### [Task to carry out]
Reproduce precisely the lines of the listing below, starting with the line that contains "theorem test_decode_seReg : decodeTableWord" and stopping after the line that contains "theorem test_decode_addReg : decodeTableWord"; include nothing else.
━━ Data for the task
-- ==== Sys2Proof/Tests/Slice0.lean ====
section
/-!
SUPPORT. Tests: ill-formed configurations refused, one decoding per constructor from a word written out from the spec's
encoding (30_encoding.md R53 to R57, or a vector of 95_test_vectors.md), single steps against the vectors of
95_test_vectors.md (each test names its vector), and a witness for the hypotheses of every statement.
-/

namespace Sys2Proof.Tests

open Sys2Proof Sys2Proof.Machine

/-! ### Helpers -/

/-- The outcome is a next state that passes. -/
def passes (o : Host.Outcome State Fault Refusal) (p : State → Bool) : Bool :=
  match o with
  | .next t    => p t
  | .fault _   => false
  | .refused _ => false

/-- The reset state with a word at its `PC`, then changed. -/
def setup (w : Word) (change : State → State) : State := change (State.reset.withFetchWord 16 w.toNat)

/-- One step of that state passes. -/
def steps (w : Word) (change : State → State) (p : State → Bool) : Bool := passes (step (setup w change)) p

/-- The step faults with this code and changes nothing else. -/
def faults (w : Word) (change : State → State) (code : Byte) : Bool :=
  steps w change fun t => t == { setup w change with fault := code }

/-- A state with other parameters. -/
def withCfg (f : Config → Config) (s : State) : State := { s with cfg := f s.cfg }

/-! ### Well-formedness: each check refuses an ill-formed configuration (00_scope.md R5) -/

theorem test_wf_default : Config.default.wf = true := by decide

theorem test_wf_refuses_odd_origin :
    ({ Config.default with programOrigin := 0x201 } : Config).originEven = false ∧
    ({ Config.default with programOrigin := 0x201 } : Config).wf = false := by decide

theorem test_wf_refuses_origin_past_4094 :
    ({ Config.default with programOrigin := 0x1000 } : Config).originInMemory = false ∧
    ({ Config.default with programOrigin := 0x1000 } : Config).wf = false ∧
    ({ Config.default with programOrigin := 0xFFE } : Config).wf = true := by decide

theorem test_wf_refuses_font_past_memory :
    ({ Config.default with fontBase := 4017 } : Config).fontInMemory = false ∧
    ({ Config.default with fontBase := 4017 } : Config).wf = false ∧
    ({ Config.default with fontBase := 4016 } : Config).wf = true := by decide

/-- The syntax has no ill-formed instruction: a word outside the table is refused by the decoder instead, by name. -/
theorem test_wf_ill_formed_word_is_refused_by_name :
    decodeWord 0x8128 = .unrecognised 0x8128 ∧ decodeTableWord 16 0x8128 = none := by decide

/-! ### Decoding, one word per constructor -/

theorem test_decode_cls : decodeTableWord 16 0x00E0 = some .cls := by decide
theorem test_decode_ret : decodeTableWord 16 0x00EE = some .ret := by decide
theorem test_decode_jp : decodeTableWord 16 0x1ABC = some (.jp 0xABC) := by decide
theorem test_decode_call : decodeTableWord 16 0x2456 = some (.call 0x456) := by decide
theorem test_decode_seImm : decodeTableWord 16 0x3A42 = some (.seImm 0xA 0x42) := by decide
theorem test_decode_sneImm : decodeTableWord 16 0x4B17 = some (.sneImm 0xB 0x17) := by decide
theorem test_decode_seReg : decodeTableWord 16 0x512F = some (.seReg 1 2) := by decide
theorem test_decode_ldImm : decodeTableWord 16 0x6A2B = some (.ldImm 0xA 0x2B) := by decide
theorem test_decode_addImm : decodeTableWord 16 0x7C02 = some (.addImm 0xC 2) := by decide
theorem test_decode_ldReg : decodeTableWord 16 0x8AB0 = some (.ldReg 0xA 0xB) := by decide
theorem test_decode_orReg : decodeTableWord 16 0x8AB1 = some (.orReg 0xA 0xB) := by decide
theorem test_decode_andReg : decodeTableWord 16 0x8AB2 = some (.andReg 0xA 0xB) := by decide
theorem test_decode_xorReg : decodeTableWord 16 0x8AB3 = some (.xorReg 0xA 0xB) := by decide
theorem test_decode_addReg : decodeTableWord 16 0x8124 = some (.addReg 1 2) := by decide
theorem test_decode_sub : decodeTableWord 16 0x8125 = some (.sub 1 2) := by decide
theorem test_decode_shr : decodeTableWord 16 0x8126 = some (.shr 1 2) := by decide
theorem test_decode_subn : decodeTableWord 16 0x8127 = some (.subn 1 2) := by decide
theorem test_decode_shl : decodeTableWord 16 0x812E = some (.shl 1 2) := by decide
theorem test_decode_sneReg : decodeTableWord 16 0x9120 = some (.sneReg 1 2) := by decide
theorem test_decode_ldI : decodeTableWord 16 0xAFFF = some (.ldI 0xFFF) := by decide
theorem test_decode_jpV0 : decodeTableWord 16 0xB300 = some (.jpV0 0x300) := by decide
theorem test_decode_rnd : decodeTableWord 16 0xC30F = some (.rnd 3 0x0F) := by decide
theorem test_decode_drw : decodeTableWord 16 0xD125 = some (.drw 1 2 5) := by decide
theorem test_decode_skp : decodeTableWord 16 0xE49E = some (.skp 4) := by decide
theorem test_decode_sknp : decodeTableWord 16 0xE4A1 = some (.sknp 4) := by decide
theorem test_decode_ldVxDt : decodeTableWord 16 0xF207 = some (.ldVxDt 2) := by decide
theorem test_decode_ldVxK : decodeTableWord 16 0xF10A = some (.ldVxK 1) := by decide
theorem test_decode_ldDtVx : decodeTableWord 16 0xF315 = some (.ldDtVx 3) := by decide
theorem test_decode_ldStVx : decodeTableWord 16 0xF518 = some (.ldStVx 5) := by decide
theorem test_decode_addIVx : decodeTableWord 16 0xF31E = some (.addIVx 3) := by decide
theorem test_decode_ldFVx : decodeTableWord 16 0xF329 = some (.ldFVx 3) := by decide
theorem test_decode_ldBVx : decodeTableWord 16 0xF533 = some (.ldBVx 5) := by decide
theorem test_decode_ldMemVx : decodeTableWord 16 0xF255 = some (.ldMemVx 2) := by decide
theorem test_decode_ldVxMem : decodeTableWord 16 0xF265 = some (.ldVxMem 2) := by decide
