-- ==== Sys2Proof/Machine/ControlFlow.lean ====
section
/-! DEFINITION. Control flow and the no-op (41_control_flow.md; 40_engine.md R97; 44_display.md R189). -/

namespace Sys2Proof.Machine

/-- R110 `00EE`: return to the word after the call. -/
def execRet (s : State) : Host.Outcome State Fault Refusal :=
  if s.sp = 0 then raiseFault .stackUnderflow (encode .ret) s
  else complete (.jump (s.stackAt s.sp + 2#16)) (s.setSp (s.sp - 1))

/-- R111 `1nnn`: unconditional jump. -/
def execJp (nnn : Addr) (s : State) : Host.Outcome State Fault Refusal := complete (.jump (s.jumpTarget nnn)) s

/-- R112 `2nnn`: call, pushing the address of the call itself. -/
def execCall (nnn : Addr) (s : State) : Host.Outcome State Fault Refusal :=
  if s.sp = 15 then raiseFault .stackOverflow (encode (.call nnn)) s
  else complete (.jump (s.jumpTarget nnn)) ((s.setSp (s.sp + 1)).setStack (s.sp + 1) s.pc)

/-- R113 `3xkk`: skip if equal to the immediate. -/
def execSeImm (x : Idx) (kk : Byte) (s : State) : Host.Outcome State Fault Refusal :=
  complete (skipIf (s.reg x == kk)) s

/-- R114 `4xkk`: skip if not equal to the immediate. -/
def execSneImm (x : Idx) (kk : Byte) (s : State) : Host.Outcome State Fault Refusal :=
  complete (skipIf (s.reg x != kk)) s

/-- R115 `5xy0`: skip if the registers are equal. -/
def execSeReg (x y : Idx) (s : State) : Host.Outcome State Fault Refusal := complete (skipIf (s.reg x == s.reg y)) s

/-- R116 `9xy0`: skip if the registers differ. -/
def execSneReg (x y : Idx) (s : State) : Host.Outcome State Fault Refusal := complete (skipIf (s.reg x != s.reg y)) s

/-- R97: the no-op handler. -/
def noOp (s : State) : Host.Outcome State Fault Refusal := complete .next s

/-- R189 `Dxy0`: the no-op; no memory is read and nothing is published. -/
def execNopDxy0 (_x _y : Idx) (s : State) : Host.Outcome State Fault Refusal := noOp s

/-- R97, R77: every unrecognised word is the no-op. -/
def execNop (_w : Word) (s : State) : Host.Outcome State Fault Refusal := noOp s

end Sys2Proof.Machine
end

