-- ==== Sys2Proof/Machine/HostOps.lean ====
section
/-! DEFINITION. The host's operations (40_engine.md R100 to R109). Each is one atomic transition between two Cycles; `Event`
lists everything that can happen to a machine after its creation, and the host chooses the order (70_reset_and_hazards.md
R259). -/

namespace Sys2Proof.Machine

/-- R108 Create(`DISP_W`, `DISP_H`), with the default of every other parameter (00_scope.md R10). -/
def create (w h : Nat) : State := State.create { defaultConfig with dispW := w, dispH := h }

/-- The lowest address of a program image (00_scope.md R8, `PROG_BASE`). -/
def progBase : Nat := 0x200

/-- How many bytes of an image fit, `0x1000 - 0x200` (R101). -/
def maxImage : Nat := 0xE00

/-- R101 Load: the image from 0x200 upwards, silently truncated; no other state is written. -/
def load (image : List Byte) (s : State) : State :=
  { s with mem := s.mem.writeBlock progBase (image.take maxImage) }

/-- R102 KeySet: `KEY[k] <- p`. -/
def keySet (k : Fin 16) (p : Bool) (s : State) : State := s.setKey k p

/-- R103 DisplayRead: the visible buffer, never the scratch buffer. -/
def displayRead (s : State) : Plane := s.disp

/-- One decrement of a timer, which stays at 0 (R104). -/
def tickTimer (t : Byte) : Byte := if t = 0#8 then t else t - 1#8

/-- R104 TimerTick: both timers. -/
def timerTick (s : State) : State := (s.setDt (tickTimer s.dt)).setSt (tickTimer s.st)

/-- The timer an operation selects (R105). -/
inductive TimerSel where
  /-- `DT`. -/
  | delay
  /-- `ST`. -/
  | sound
deriving DecidableEq, Repr

/-- R105 TimerGet. -/
def timerGet (t : TimerSel) (s : State) : Byte :=
  match t with
  | .delay => s.dt
  | .sound => s.st

/-- R105 TimerSet. -/
def timerSet (t : TimerSel) (b : Byte) (s : State) : State :=
  match t with
  | .delay => s.setDt b
  | .sound => s.setSt b

/-- R107 FaultRead. -/
def faultRead (s : State) : FaultReg := s.fault

/-- Everything that can happen to a machine (R100, R109). -/
inductive Event where
  /-- Load (R101). -/
  | load (image : List Byte)
  /-- Cycle (R90). -/
  | cycle
  /-- KeySet (R102). -/
  | keySet (k : Fin 16) (p : Bool)
  /-- DisplayRead (R103). -/
  | displayRead
  /-- TimerTick (R104). -/
  | timerTick
  /-- TimerGet (R105). -/
  | timerGet (t : TimerSel)
  /-- TimerSet (R105). -/
  | timerSet (t : TimerSel) (b : Byte)
  /-- FaultRead (R107). -/
  | faultRead
deriving DecidableEq, Repr

/-- The transition of one event. A read returns its value and writes no state. -/
def Event.apply (e : Event) (s : State) : Host.Outcome State Fault Refusal :=
  match e with
  | .load image => .next (Sys2Proof.Machine.load image s)
  | .cycle => step s
  | .keySet k p => .next (Sys2Proof.Machine.keySet k p s)
  | .displayRead => .next s
  | .timerTick => .next (Sys2Proof.Machine.timerTick s)
  | .timerGet _ => .next s
  | .timerSet t b => .next (Sys2Proof.Machine.timerSet t b s)
  | .faultRead => .next s

/-- A sequence of events, in the one total order the host chooses (R100). -/
def runEvents : List Event → State → Host.Outcome State Fault Refusal
  | [], s => .next s
  | e :: es, s =>
    match e.apply s with
    | .next s' => runEvents es s'
    | .fault r => .fault r
    | .refused r => .refused r

end Sys2Proof.Machine
end

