@[simp] theorem State.reg_setI (s : State) (a : Word) (r : Idx) : (s.setI a).reg r = s.reg r := rfl
@[simp] theorem State.reg_setStack (s : State) (k : Fin 16) (a : Word) (r : Idx) :
    (s.setStack k a).reg r = s.reg r := rfl
@[simp] theorem State.reg_setSp (s : State) (k : Fin 16) (r : Idx) : (s.setSp k).reg r = s.reg r := rfl
@[simp] theorem State.reg_setDt (s : State) (b : Byte) (r : Idx) : (s.setDt b).reg r = s.reg r := rfl
@[simp] theorem State.reg_setSt (s : State) (b : Byte) (r : Idx) : (s.setSt b).reg r = s.reg r := rfl
@[simp] theorem State.reg_seed (s : State) (r : Idx) : s.seed.reg r = s.reg r := rfl
@[simp] theorem State.reg_setScr (s : State) (p : Plane) (r : Idx) : (s.setScr p).reg r = s.reg r := rfl
@[simp] theorem State.reg_publish (s : State) (r : Idx) : s.publish.reg r = s.reg r := rfl
@[simp] theorem State.reg_applyPc (s : State) (act : PcAction) (r : Idx) : (s.applyPc act).reg r = s.reg r := rfl
@[simp] theorem State.reg_withFault (s : State) (k : FaultKind) (w : Word) (r : Idx) :
    (s.withFault k w).reg r = s.reg r := rfl
@[simp] theorem State.reg_consumeRnd (s : State) (r : Idx) : s.consumeRnd.reg r = s.reg r := rfl
@[simp] theorem State.stackAt_setSp (s : State) (k j : Fin 16) : (s.setSp k).stackAt j = s.stackAt j := rfl
@[simp] theorem State.stackAt_applyPc (s : State) (act : PcAction) (j : Fin 16) :
    (s.applyPc act).stackAt j = s.stackAt j := rfl

/-! ### Result and flag, collision (42_alu.md R139; 44_display.md R185): only registers change -/

theorem State.writeResultAndFlag_eq (s : State) (x : Idx) (r f : Byte) :
    s.writeResultAndFlag x r f = { s with v := (s.writeResultAndFlag x r f).v } := by
  unfold State.writeResultAndFlag
  split <;> rfl

/-- R139: with the flag written last, `VF` ends as the flag; with the result last, `V[x]` ends as the result. -/
theorem State.reg_writeResultAndFlag (s : State) (x q : Idx) (r f : Byte) :
    (s.writeResultAndFlag x r f).reg q =
      if s.cfg.aluFlagWriteLast then (if q = vf then f else if q = x then r else s.reg q)
      else (if q = x then r else if q = vf then f else s.reg q) := by
  unfold State.writeResultAndFlag
  split <;> simp

theorem State.writeCollision_eq (s : State) (col : Bool) :
    s.writeCollision col = { s with v := (s.writeCollision col).v } := by
  unfold State.writeCollision
  split
  · rfl
  · split <;> rfl

/-- R184, R185: `VF` at the end of a draw. -/
theorem State.reg_writeCollision (s : State) (col : Bool) (q : Idx) :
    (s.writeCollision col).reg q =
      if q = vf then (if col then 1#8 else if s.cfg.drawClearsVf then 0#8 else s.reg vf) else s.reg q := by
  unfold State.writeCollision
  split
  · simp
  · split
    · simp
    · split <;> simp_all

/-! ### Block load of registers (43_index_memory.md R167): only registers change -/

theorem State.loadRegs_eq (s : State) (bs : List Byte) (k : Nat) :
    s.loadRegs bs k = { s with v := (s.loadRegs bs k).v } := by
  induction bs generalizing s k with
  | nil => rfl
  | cons b bs ih => rw [State.loadRegs, ih]

/-- Register `r` ends as the byte with its number, and as before where there is none. -/
theorem State.reg_loadRegs (s : State) (bs : List Byte) (k : Nat) (r : Idx) :
    (s.loadRegs bs k).reg r = if k ≤ r.val then bs.getD (r.val - k) (s.reg r) else s.reg r := by
  induction bs generalizing s k with
  | nil => simp [State.loadRegs]
  | cons b bs ih =>
    rw [State.loadRegs, ih]
    have hr : ({ s with v := s.v.setIfInBounds k b } : State).reg r = if k = r.val then b else s.reg r := by
      simp [State.reg, Vector.getElem_setIfInBounds]
    rw [hr]
    by_cases h1 : k = r.val
    · have : ¬ (k + 1 ≤ r.val) := by omega
      simp [h1]
    · by_cases h2 : k ≤ r.val
      · have h3 : k + 1 ≤ r.val := by omega
        have h4 : r.val - k = (r.val - (k + 1)) + 1 := by omega
        simp [h1, h2, h3, h4]
      · have h3 : ¬ (k + 1 ≤ r.val) := by omega
        simp [h1, h2, h3]

end Sys2Proof.Machine
end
━━━━
### [Result of the task]
theorem test_decode_seReg : decodeTableWord 16 0x512F = some (.seReg 1 2) := by decide
theorem test_decode_ldImm : decodeTableWord 16 0x6A2B = some (.ldImm 0xA 0x2B) := by decide
theorem test_decode_addImm : decodeTableWord 16 0x7C02 = some (.addImm 0xC 2) := by decide
theorem test_decode_ldReg : decodeTableWord 16 0x8AB0 = some (.ldReg 0xA 0xB) := by decide
theorem test_decode_orReg : decodeTableWord 16 0x8AB1 = some (.orReg 0xA 0xB) := by decide
theorem test_decode_andReg : decodeTableWord 16 0x8AB2 = some (.andReg 0xA 0xB) := by decide
theorem test_decode_xorReg : decodeTableWord 16 0x8AB3 = some (.xorReg 0xA 0xB) := by decide
theorem test_decode_addReg : decodeTableWord 16 0x8124 = some (.addReg 1 2) := by decide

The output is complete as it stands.